The US Department of Housing and Urban Development (HUD) reported between the years 2022 – 2023 the largest increases in homelessness were experienced by families with children, by as much as 16%. Chronic homelessness increased by 31% of those who reported chronic challenges with shelter.
Seeking Safety, Seeking Refuge
So how do women become unhoused in the first place? Domestic and sexual abuse is the primary driver for women fleeing their homes, with children in tow, to escape abuse. Studies on homelessness report that nearly 90% of homeless women have experienced sexual or physical trauma. A Massachusetts report on homelessness reported that women are more likely to opt out of shelters for fear of their physical safety, and therefore are not counted and are underrepresented in many estimates of homeless women. Homeless mothers experience chronic and repeated traumas that can impact both the mother and the child in irreparable ways.
Menstruation is Expensive
A 2024 study exploring qualitative works revealed several studies surrounding women experiencing homelessness The homeless period: a qualitative evidence synthesis (tandfonline.com). One of the primary drivers of this work found the recurring theme of women experiencing homelessness, “menstruation is expensive.” The cost of menstrual supplies, the inability to wash blood-stained clothing, and access to facilities to maintain menstrual hygiene were few. Postpartum women experiencing homelessness face significant challenges in maintaining perineal hygiene, particularly if fresh pads and clean bathrooms are not available.
So, What Can You Do?
Advocacy for access to care is not a one-and-done event. Advocating for equitable, sustainable, and compassionate services to support homeless women and their families is of the utmost importance in our communities. Just as important is advocating for resources for those who are on the brink of homelessness…just one paycheck away from having nothing.

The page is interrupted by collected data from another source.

-- ==== Sys2Proof/Machine/Dispatch.lean ====
section
/-!
DEFINITION. What each command does: one arm per command, one direct call of its meaning per arm.
-/

namespace Sys2Proof.Machine
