/-! ## The loop engine -/

/-- The laws of a stage (R282, R299, R300): with OUTLO no higher than OUTHI the output lies between them; in MANUAL it is MANVAL so limited, but for SELECT and
MODEL1; out of MANUAL a PID stage leaves its output in MANVAL, and in CASCADE its set-point in SPLOCAL; RATELIM moves from YPREV by no more than FALL and RISE. A PID
input with QUALITY 2 or 3 holds the output (R303). Frames and evaluations (R299, R304 to R308, R320, R339): a frame starts at its instant, is counted, and its due
stages are those with (frame mod FRAMES) = PHASE; a due stage whose turn it is, in ascending order but for stages held back, is evaluated by its law, once; another is
left; RTMO acts once its frames have passed, but does not take a stage out of a model fault's MANUAL (R342). -/
def Obligations.StageLawsAndFrames : Prop :=
  (∀ (r : List Word) (e : EvalIn) (frame : Nat), r.length = 32 → recLo r ≤ recHi r →
     let o := (evalStage r e frame).words
     let law := 1 ≤ recType r ∧ recType r ≤ 7
     let held := (recType r = tPid ∧ (e.inp 0).bad = true) ∨ (recType r = tModel1 ∧ ((e.inp 0).bad = true ∨ (e.inp 1).bad = true))
     let limited := fun (x : Int) => if x < recLo r then recLo r else if recHi r < x then recHi r else x
     (law → ¬held → recLo r ≤ recOutV o ∧ recOutV o ≤ recHi r) ∧ (held → recOutV o = recOutV r) ∧
     (law → recType r ≠ tModel1 → recType r ≠ tSelect → ¬held → recMode r = 0 → recOutV o = limited (recManVal r)) ∧
     (recType r = tPid → recMode r ≠ 0 → recManVal o = recOutV o) ∧ (recType r = tPid → recMode r = 2 → -2 ^ 31 ≤ e.cascade → e.cascade < 2 ^ 31 → recSpLocal o = e.cascade) ∧
     (recType r = tRateLim → recMode r ≠ 0 → e.track = none → 0 ≤ recC r 0 → 0 ≤ recC r 1 → recLo r ≤ recState r 0 → recState r 0 ≤ recHi r →
       -2 ^ 31 ≤ e.x 0 → e.x 0 < 2 ^ 31 → recState r 0 - recC r 1 ≤ recOutV o ∧ recOutV o ≤ recState r 0 + recC r 0 ∧ recState o 0 = recOutV o) ∧
     (∀ i, (8 ≤ i ∧ i ≤ 17) ∨ (1 ≤ i ∧ i ≤ 7) ∨ i = 0 → recW o i = recW r i) ∧ recW o 30 = BitVec.ofNat 32 frame) ∧
  (∀ (s : State) (k : Stage),
     let c := s.chip
     let f := c.counter LE_FRAME_LO
     let r := c.stageRec k.val
     let turn := k.val ∈ c.loop.due ∧ c.mustWait k.val = false ∧ ∀ q ∈ c.loop.due, q < k.val → c.heldBack q = true
     (c.loop.epoch = none → exec .leFrame s = .next s) ∧
     (∀ e, c.loop.epoch = some e → c.mono < e + f * 31250 → exec .leFrame s = .next s) ∧
     (∀ e, c.loop.epoch = some e → e + f * 31250 ≤ c.mono → Claim.does s .leFrame fun d => d.loop.frame = f ∧
       ∀ q ∈ d.loop.due, q < 2048 ∧ (let x := d.stageRec q; recEnable x = true ∧ recFrames x ≠ 0 ∧ f % recFrames x = recPhase x)) ∧
     (k.val ∉ c.loop.due ∨ c.mustWait k.val = true ∨ (∃ q ∈ c.loop.due, q < k.val ∧ c.heldBack q = false) → exec (.stageEvaluation k) s = .next s) ∧
     (turn → Claim.does s (.stageEvaluation k) fun d => d.loop.due = c.loop.due.erase k.val ∧ d.loop.frame = c.loop.frame) ∧
     (turn → k.val ∉ c.loop.forced → k.val ∉ c.loop.firsts → recType r ≠ tModel1 → recOutDst r = 0 →
       c.flag LE_TRCCTL_ARM = false → c.flag LE_TRCSTAT_TRIGGERED = false → ¬(recMode r = 2 ∧ (c.cascadeValue k.val r).2 = true) →
       Claim.does s (.stageEvaluation k) fun d => ∃ x, d.stageRec k.val = (evalStage r
         ⟨c.evalInputs k.val r, (c.cascadeValue k.val r).1, (c.tracked k.val r).map Prod.fst, ((c.tracked k.val r).map Prod.snd).getD false, false, x,
           c.loop.declared.contains k.val⟩ (c.loop.frame % 2 ^ 32)).words) ∧
     (let due := recEnable r = true ∧ recType r = tPid ∧ recRemoteSp r = true ∧ recRtmo r ≠ 0 ∧ c.loop.epoch ≠ none ∧ (recFlags r).getLsbD 20 = false ∧
         (match assocGet c.loop.remotes k.val with | some x => x.since | none => 0) + recRtmo r ≤ c.loop.frame
      (¬due → exec (.rtmoExpiry k) s = .next s) ∧
      (due → Claim.does s (.rtmoExpiry k) fun d => recFlags (d.stageRec k.val) = recFlags r ||| 0x100080#32 ∧
        recMode (d.stageRec k.val) = (if recRtmoLocal r = true ∧ k.val ∉ c.loop.forced ∧ k.val ∉ c.loop.kept then 1 else recMode r))))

So, before you pick up the phone and call Child Protective Services to initiate a report for neglect, have you already made every effort to secure the unmet social needs of your pregnant patient? If not, why not? Do you initiate Child Protective Services reports equitably and equally? And if not, why not? Do you track the race and ethnicity of your Child Protective Services reports based on the rationale for the call? Do you share that data with your care teams?
"Members of our team immediately called CPS on a Black mother for being homeless. She left AMA during labor, and we do not know where she delivered. I was so distraught. Our policy directs us to contact CPS for homeless parents. Like they have not been traumatized enough already. We must change our policies to protect these mothers, and to make every effort to keep these newborns with their mothers."
So, I return to this statement. What could have been done differently? How could we have kept this pregnant woman in the hospital and connected her with the services she needs to take care of her newborn? How could we better engage? How can we reframe our biases and eliminate racism within our healthcare settings to provide respectful and dignified care to all patients?
Being Unhoused is Not Neglect…until you say it is.